En préalable, je dirai que bien évidemment, on se réjouit que des otages ne le soient plus. Alors voici les questions:
Pourquoi un traitement différent lorsque des otages sont journalistes? Si c’est pour des raisons corporatistes, en gros si c’est parce qu’ils tiennent le micro et qu’ils peuvent médiatiser leurs propres cas, il y a de quoi s’inquiéter.
On observe que les prises d’otages qui impliquent des journalistes se finissent toujours bien. Cela nous conduit à nous interroger pour savoir si la médiatisation sauve (dans ce cas pourquoi tous les otages ne font pas l’objet du même ramdam médiatique)?
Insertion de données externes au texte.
-- ==== Sys2Proof/Machine/Control.lean ====
section
/-! DEFINITION. Control transfers (45_control.md R380 to R390): the shared operations, then one meaning for each instruction. -/

namespace Sys2Proof.Machine

/-- JP nn (R380). -/
def jumpTo (nn : Word) (s : State) : Host.Outcome State Fault Refusal := finish 16 (.ok () (s.setPc nn))

/-- JP cc,nn (R381). -/
def jumpIf (cc : Cond) (nn : Word) (s : State) : Host.Outcome State Fault Refusal :=
  if condHolds cc s.flags then finish 16 (.ok () (s.setPc nn)) else finish 12 (.ok () s)

/-- JP HL (R382). -/
def jumpHl (s : State) : Host.Outcome State Fault Refusal := finish 4 (.ok () (s.setPc s.hl))

/-- JR e (R383). -/
def jumpRel (e : Byte) (s : State) : Host.Outcome State Fault Refusal :=
  finish 12 (.ok () (s.setPc (relTarget s.regs.pc e)))

/-- JR cc,e (R384). -/
def jumpRelIf (cc : Cond) (e : Byte) (s : State) : Host.Outcome State Fault Refusal :=
  if condHolds cc s.flags then finish 12 (.ok () (s.setPc (relTarget s.regs.pc e))) else finish 8 (.ok () s)

/-- Push pc and go to `target`, the body of CALL and RST (R385, R390). -/
def callBody (target : Word) (s : State) : Access Unit :=
  (push16 s s.regs.pc).bind fun _ t => .ok () (t.setPc target)

/-- Pop pc, the body of RET (R387). -/
def retBody (s : State) : Access Unit := (pop16 s).bind fun v t => .ok () (t.setPc v)

/-- CALL nn (R385). -/
def call (nn : Word) (s : State) : Host.Outcome State Fault Refusal := finish 24 (callBody nn s)

/-- CALL cc,nn (R386). -/
def callIf (cc : Cond) (nn : Word) (s : State) : Host.Outcome State Fault Refusal :=
  if condHolds cc s.flags then finish 24 (callBody nn s) else finish 12 (.ok () s)

/-- RET (R387). -/
def ret (s : State) : Host.Outcome State Fault Refusal := finish 16 (retBody s)

/-- RET cc (R388). -/
def retIf (cc : Cond) (s : State) : Host.Outcome State Fault Refusal :=
  if condHolds cc s.flags then finish 20 (retBody s) else finish 8 (.ok () s)

/-- RETI (R389). -/
def reti (s : State) : Host.Outcome State Fault Refusal := finish 16 (returnFromInterrupt s)

/-- RST t (R390). -/
def restart (t : BitVec 3) (s : State) : Host.Outcome State Fault Refusal := finish 16 (callBody (rstTarget t) s)

/-- 0x18 JR e (R383). -/
def execJr_e (e : Byte) (s : State) : Host.Outcome State Fault Refusal := jumpRel e s

/-- 0x20 JR NZ,e (R384). -/
def execJrNZ_e (e : Byte) (s : State) : Host.Outcome State Fault Refusal := jumpRelIf .nz e s

/-- 0x28 JR Z,e (R384). -/
def execJrZ_e (e : Byte) (s : State) : Host.Outcome State Fault Refusal := jumpRelIf .z e s

/-- 0x30 JR NC,e (R384). -/
def execJrNC_e (e : Byte) (s : State) : Host.Outcome State Fault Refusal := jumpRelIf .nc e s

/-- 0x38 JR C,e (R384). -/
def execJrC_e (e : Byte) (s : State) : Host.Outcome State Fault Refusal := jumpRelIf .c e s

/-- 0xC0 RET NZ (R388). -/
def execRetNZ (s : State) : Host.Outcome State Fault Refusal := retIf .nz s

/-- 0xC2 JP NZ,nn (R381). -/
def execJpNZ_nn (nn : Word) (s : State) : Host.Outcome State Fault Refusal := jumpIf .nz nn s

/-- 0xC3 JP nn (R380). -/
def execJp_nn (nn : Word) (s : State) : Host.Outcome State Fault Refusal := jumpTo nn s

/-- 0xC4 CALL NZ,nn (R386). -/
def execCallNZ_nn (nn : Word) (s : State) : Host.Outcome State Fault Refusal := callIf .nz nn s

/-- 0xC7 RST 00h (R390). -/
def execRst00 (s : State) : Host.Outcome State Fault Refusal := restart 0 s

/-- 0xC8 RET Z (R388). -/
def execRetZ (s : State) : Host.Outcome State Fault Refusal := retIf .z s

/-- 0xC9 RET (R387). -/
def execRet (s : State) : Host.Outcome State Fault Refusal := ret s

/-- 0xCA JP Z,nn (R381). -/
def execJpZ_nn (nn : Word) (s : State) : Host.Outcome State Fault Refusal := jumpIf .z nn s

/-- 0xCC CALL Z,nn (R386). -/
def execCallZ_nn (nn : Word) (s : State) : Host.Outcome State Fault Refusal := callIf .z nn s

/-- 0xCD CALL nn (R385). -/
def execCall_nn (nn : Word) (s : State) : Host.Outcome State Fault Refusal := call nn s

/-- 0xCF RST 08h (R390). -/
def execRst08 (s : State) : Host.Outcome State Fault Refusal := restart 1 s

/-- 0xD0 RET NC (R388). -/
def execRetNC (s : State) : Host.Outcome State Fault Refusal := retIf .nc s

/-- 0xD2 JP NC,nn (R381). -/
def execJpNC_nn (nn : Word) (s : State) : Host.Outcome State Fault Refusal := jumpIf .nc nn s

/-- 0xD4 CALL NC,nn (R386). -/
def execCallNC_nn (nn : Word) (s : State) : Host.Outcome State Fault Refusal := callIf .nc nn s

/-- 0xD7 RST 10h (R390). -/
def execRst10 (s : State) : Host.Outcome State Fault Refusal := restart 2 s

/-- 0xD8 RET C (R388). -/
def execRetC (s : State) : Host.Outcome State Fault Refusal := retIf .c s

/-- 0xD9 RETI (R389). -/
def execReti (s : State) : Host.Outcome State Fault Refusal := reti s

/-- 0xDA JP C,nn (R381). -/
def execJpC_nn (nn : Word) (s : State) : Host.Outcome State Fault Refusal := jumpIf .c nn s

/-- 0xDC CALL C,nn (R386). -/
def execCallC_nn (nn : Word) (s : State) : Host.Outcome State Fault Refusal := callIf .c nn s

/-- 0xDF RST 18h (R390). -/
def execRst18 (s : State) : Host.Outcome State Fault Refusal := restart 3 s

/-- 0xE7 RST 20h (R390). -/
def execRst20 (s : State) : Host.Outcome State Fault Refusal := restart 4 s

/-- 0xE9 JP HL (R382). -/
def execJpHL (s : State) : Host.Outcome State Fault Refusal := jumpHl s

/-- 0xEF RST 28h (R390). -/
def execRst28 (s : State) : Host.Outcome State Fault Refusal := restart 5 s

/-- 0xF7 RST 30h (R390). -/
def execRst30 (s : State) : Host.Outcome State Fault Refusal := restart 6 s

/-- 0xFF RST 38h (R390). -/
def execRst38 (s : State) : Host.Outcome State Fault Refusal := restart 7 s

end Sys2Proof.Machine
end

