-- ==== Sys2Proof/Machine/Dispatch.lean ====
section
/-! DEFINITION. One arm for each instruction: a direct call of its meaning. -/

namespace Sys2Proof.Machine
À moins que des efforts particuliers soient faits pour faire libérer des gens issus d’une corporation qui rend tant de services?
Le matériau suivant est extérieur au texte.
-- ==== Sys2Proof/Machine/Video.lean ====
section
/-! DEFINITION. The video engine: the mode state machine and the pixel pipeline (61_video.md R510 to R533). -/

namespace Sys2Proof.Machine

/-! ### Rendering (R514, R515, R522 to R531) -/

/-- A bit of LCDC (R503). -/
def lcdcBit (v : Video) (k : Nat) : Bool := v.lcdc.getLsbD k

/-- The sprite height (R514, R527). -/
def spriteHeight (v : Video) : Nat := if lcdcBit v 2 then 16 else 8

/-- OAM entry `i` as a sprite (R502, R514). -/
def oamSprite (v : Video) (i : Nat) : Sprite :=
  { index := i
    yPos := (Memory.read v.oam (4 * i)).toNat - (16 : Int)
    xPos := (Memory.read v.oam (4 * i + 1)).toNat - (8 : Int)
    tile := Memory.read v.oam (4 * i + 2)
    attr := Memory.read v.oam (4 * i + 3) }

/-- The scan's test of a sprite: its rows cover LY and xPos is at least -7 (R514). -/
def spriteSelected (v : Video) (x : Sprite) : Bool :=
  decide (x.yPos ≤ v.ly ∧ (v.ly : Int) < x.yPos + spriteHeight v ∧ -7 ≤ x.xPos)

/-- Insert into a list sorted by xPos, after the sprites of the same xPos (R514: a stable sort). -/
def insertSprite (x : Sprite) : List Sprite → List Sprite
  | [] => [x]
  | y :: ys => if x.xPos < y.xPos then x :: y :: ys else y :: insertSprite x ys

/-- The stable sort by xPos ascending (R514). -/
def sortSprites (xs : List Sprite) : List Sprite := xs.foldl (fun sorted x => insertSprite x sorted) []

/-- `oam_scan()`: the first 10 selected entries in OAM order, stably sorted by xPos (R514). -/
def oamScan (v : Video) : List Sprite :=
  sortSprites ((((List.range 40).map (oamSprite v)).filter (spriteSelected v)).take 10)

/-- `window_y_check()` (R515). -/
def windowYCheck (v : Video) : Video := if v.ly = v.wy.toNat then { v with winYLatch := true } else v

/-- A byte of VRAM at a bus address (R501). -/
def vramAt (v : Video) (addr : Nat) : Byte := Memory.read v.vram (addr - 0x8000)

/-- `tile_pixel(addr, row, col)` (R523). -/
def tilePixel (v : Video) (addr row col : Nat) : BitVec 2 :=
  let lo := vramAt v (addr + 2 * row)
  let hi := vramAt v (addr + 2 * row + 1)
  BitVec.ofBool (hi.getLsbD (7 - col)) ++ BitVec.ofBool (lo.getLsbD (7 - col))

/-- `bg_tile_addr(idx)` (R522). -/
def bgTileAddr (v : Video) (idx : Byte) : Nat :=
  if lcdcBit v 4 then 0x8000 + idx.toNat * 16
  else if idx.toNat < 128 then 0x9000 + idx.toNat * 16
  else 0x9000 + idx.toNat * 16 - 256 * 16

/-- `obj_tile_addr(idx)` (R522). -/
def objTileAddr (idx : Byte) : Nat := 0x8000 + idx.toNat * 16

/-- The pixel of a 32 x 32 tile map at a position of 0 to 255 each way (R524, R525). -/
def mapPixel (v : Video) (map x y : Nat) : BitVec 2 :=
  tilePixel v (bgTileAddr v (vramAt v (map + (y / 8) * 32 + x / 8))) (y % 8) (x % 8)

/-- `bg_ci(x)` (R524). -/
def bgIndex (v : Video) (x : Nat) : BitVec 2 :=
  mapPixel v (if lcdcBit v 3 then 0x9C00 else 0x9800) ((x + v.scx.toNat) % 256) ((v.ly + v.scy.toNat) % 256)

/-- The window covers at least one pixel of the line (R516). -/
def windowOnLine (v : Video) : Bool := v.winYLatch && lcdcBit v 5 && lcdcBit v 0 && decide (v.wx.toNat ≤ 166)

/-- The window covers pixel `x`: on the line, and x ≥ WX - 7 (R525). -/
def windowCovers (v : Video) (x : Nat) : Bool := windowOnLine v && decide (v.wx.toNat ≤ x + 7)

/-- `win_ci(x)` (R525). -/
def winIndex (v : Video) (x : Nat) : BitVec 2 :=
  mapPixel v (if lcdcBit v 6 then 0x9C00 else 0x9800) (x + 7 - v.wx.toNat) v.winLine

/-- The sprite covers pixel `x` (R527, R528). -/
def spriteCovers (s : Sprite) (x : Nat) : Bool := decide (s.xPos ≤ x ∧ (x : Int) < s.xPos + 8)

/-- `obj_ci(s, x)` of a sprite that covers x (R526, R527). -/
def objIndex (v : Video) (s : Sprite) (x : Nat) : BitVec 2 :=
  let h := spriteHeight v
  let row0 := ((v.ly : Int) - s.yPos).toNat
  let row := if s.attr.getLsbD 6 then h - 1 - row0 else row0
  let col0 := ((x : Int) - s.xPos).toNat
  let col := if s.attr.getLsbD 5 then 7 - col0 else col0
  if h = 16 then
    tilePixel v (objTileAddr ((s.tile &&& 0xFE) + (if 8 ≤ row then 1 else 0))) (row % 8) col
  else tilePixel v (objTileAddr s.tile) row col

/-- The sprite pixel at `x` with its color index: the first of the buffer that covers x and is not transparent there (R528). -/
def spritePixel (v : Video) (x : Nat) : Option (Sprite × BitVec 2) :=
  if lcdcBit v 1 then
    (v.spriteBuf.find? (fun s => spriteCovers s x && objIndex v s x != 0)).map (fun s => (s, objIndex v s x))
  else none

/-- A palette's shade of a color index (R530). -/
def shadeOf (pal : Byte) (ci : BitVec 2) : Shade := pal.extractLsb' (2 * ci.toNat) 2

/-- The background or window color index and its shade at `x`; index 0 and shade 0 where LCDC bit 0 is 0 (R529). -/
def backPixel (v : Video) (x : Nat) : BitVec 2 × Shade :=
  if lcdcBit v 0 then
    let b := if windowCovers v x then winIndex v x else bgIndex v x
    (b, shadeOf v.bgp b)
  else (0, 0)

/-- `pixel(x)` (R529). -/
def pixel (v : Video) (x : Nat) : Shade :=
  let back := backPixel v x
  match spritePixel v x with
  | none => back.2
  | some (s, o) =>
    if s.attr.getLsbD 7 && back.1 != 0 then back.2
    else shadeOf (if s.attr.getLsbD 4 then v.obp1 else v.obp0) o

/-- The pixels of columns below `n` of the current line, written to `lines` (R531). -/
def renderPixels (v : Video) : Nat → Frame
  | 0 => v.lines
  | n + 1 => Frame.write (renderPixels v n) v.ly n (pixel v n)

/-- `render_line()`: sets `win_drawn` and the 160 pixels of row LY (R531). -/
def renderLine (v : Video) : Video :=
  { v with lines := renderPixels v 160, winDrawn := windowOnLine v }

/-- `enter_draw()` at line cycle 80 (R513). -/
def enterDraw (windowPenalty : Nat) (v : Video) : Video :=
  let v1 := renderLine (windowYCheck { v with spriteBuf := oamScan v })
  { v1 with
    drawEnd := 252 + v1.scx.toNat % 8 + (if v1.winDrawn then windowPenalty else 0)
    mode := .draw }

/-! ### The mode state machine (R510 to R521) -/

/-- A state with its video engine replaced. -/
def State.withVideo (s : State) (v : Video) : State := { s with video := v }

/-- `request_interrupt(1)` where the condition holds (R510, R520). -/
def State.requestStatIf (s : State) (b : Bool) : State := if b then s.requestInterrupt .lcdStat else s

/-- `enter_mode(m)` for HBlank, VBlank and OAMScan, with its STAT source (R510, R520). -/
def enterMode (m : Mode) (s : State) : State :=
  let sel := s.video.statSel
  (s.withVideo { s.video with mode := m }).requestStatIf
    (match m with
     | .hblank => sel.getLsbD 0
     | .vblank => sel.getLsbD 1
     | .oamScan => sel.getLsbD 2
     | .draw => false)

/-- `lyc_check()` (R521). -/
def lycCheck (s : State) : State :=
  let eq := decide (s.video.ly = s.video.lyc.toNat)
  (s.withVideo { s.video with coinc := eq }).requestStatIf (eq && s.video.statSel.getLsbD 3)

/-- `enter_vblank()` (R518). -/
def enterVblank (s : State) : State :=
  let t := (enterMode .vblank s).requestInterrupt .vblank
  t.withVideo { t.video with viewport := t.video.lines, winLine := 0, winYLatch := false }

/-- The line after `ly`: after 153 comes 0 (R519). -/
def nextLine (ly : Nat) : Nat := if ly + 1 = 154 then 0 else ly + 1

/-- The window-line count at a line's end, and the line's transient state reset (R517, R532). -/
def clearLine (v : Video) : Video :=
  { v with
    winLine := if v.winDrawn then v.winLine + 1 else v.winLine
    spriteBuf := []
    drawEnd := 252
    winDrawn := false }

/-- The mode a new line begins in: VBlank at line 144, OAMScan on a visible line, kept on lines 145 to 153 (R517). -/
def beginLine (s : State) : State :=
  if s.video.ly = 144 then enterVblank s else if s.video.ly < 144 then enterMode .oamScan s else s

/-- `line_end()` (R517, R519). -/
def lineEnd (s : State) : State :=
  let t := lycCheck (s.withVideo { s.video with lineCycle := 0, ly := nextLine s.video.ly })
  beginLine (t.withVideo (clearLine t.video))

/-- What happens at the line cycle just reached (R510). -/
def cycleEvent (s : State) : State :=
  if s.video.lineCycle = 456 then lineEnd s
  else if s.video.ly < 144 ∧ s.video.mode = .oamScan ∧ s.video.lineCycle = 80 then
    s.withVideo (enterDraw s.params.windowPenalty s.video)
  else if s.video.ly < 144 ∧ s.video.mode = .draw ∧ s.video.lineCycle = s.video.drawEnd then enterMode .hblank s
  else s

/-- `tick()` (R510). -/
def videoTick (s : State) : State := cycleEvent (s.withVideo { s.video with lineCycle := s.video.lineCycle + 1 })

/-- `c` ticks. -/
def videoTicks : Nat → State → State
  | 0, s => s
  | c + 1, s => videoTicks c (videoTick s)

/-- `lcd_off` (R511). -/
def lcdOff (s : State) : State :=
  s.withVideo { s.video with
    ly := 0, mode := .hblank, lineCycle := 0, winLine := 0, winYLatch := false, winDrawn := false, spriteBuf := [],
    lcdActive := false }

/-- `lcd_on()` (R512). -/
def lcdOn (s : State) : State :=
  enterMode .oamScan (lycCheck (s.withVideo { s.video with lcdActive := true, ly := 0, lineCycle := 0 }))

/-- `video_advance(c)` (R510). -/
def videoAdvance (c : Nat) (s : State) : State :=
  if !lcdcBit s.video 7 then lcdOff s
  else videoTicks c (if s.video.lcdActive then s else lcdOn s)

end Sys2Proof.Machine
end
La surmédiatisation des libérations n’a-t-elle pas quelque chose d’indécent
?

En tous cas tout ça ne tombe pas si mal pour le « menteur à teinture » dans son costume de chef de l’État trop grand pour lui. Quand en plus il donne dans le pathos il semble flotter dedans encore davantage.
J’ai été choqué tout de même du double discours. En effet, si j’en crois les extraits entendus dans les reportages dont on nous gave depuis trois jours, il serait fier de ces gens qui vont au péril de leur vie nous informer… et bla et bla et bla… Pourtant je crois me souvenir qu’au moment de la prise d’otage du père Georges en Afrique, le Président y était allé de son couplet moralisateur sur les risques pris inconsidérément et de rappeler qu’il y a des endroits où ceux dont la présence n’est pas indispensable devraient réfléchir à dégager bien vite. Je paraphrase bien entendu, mais pour faire court, avant d’ajouter que tout serait fait pour obtenir la libération du Père Georges, il nous a bien fait sentir qu’il l’avait un peu cherché.
Je ne sais pas vous, mais moi, j’ai toujours davantage de respect pour les ecclésiastiques prêts à tout donner, pour rester auprès des populations à qui, malgré des divergences religieuses ils apportent dans la plus grande discrétion soins et réconfort. Les moines de Tibérine ou les Pères blancs de Tiziouzou n’ont pas hésité à donner leur sang tant leur présence était jugée indispensable par les populations les plus modestes. Or même si je ne fréquente pas vraiment la même église que le Père Georges, et même si son discours est probablement bien éloigné du mien, je dois dire que sa libération fut un véritable exhaussement de prière.
Enfin, le menteur à teinture a été pitoyable quand il a dit, alors qu’on ne lui demandait rien, qu’aucune rançon n’avait été payée et bla… et bla… et bla… On peut douter pour deux raisons:
il serait fort curieux que des radicaux islamistes libèrent des otages comme ça par bonté d’âme parce que c’est pâques, Noël, ou bientôt les élections. En outre, il n’existe aucune négociation sans contre-partie. On aimerait savoir, nous les cochons de payeurs quelle est donc cette contre-partie; et
car lorsque François Hollande dit quelque chose on peut être à peu près sûr que c’est un mensonge.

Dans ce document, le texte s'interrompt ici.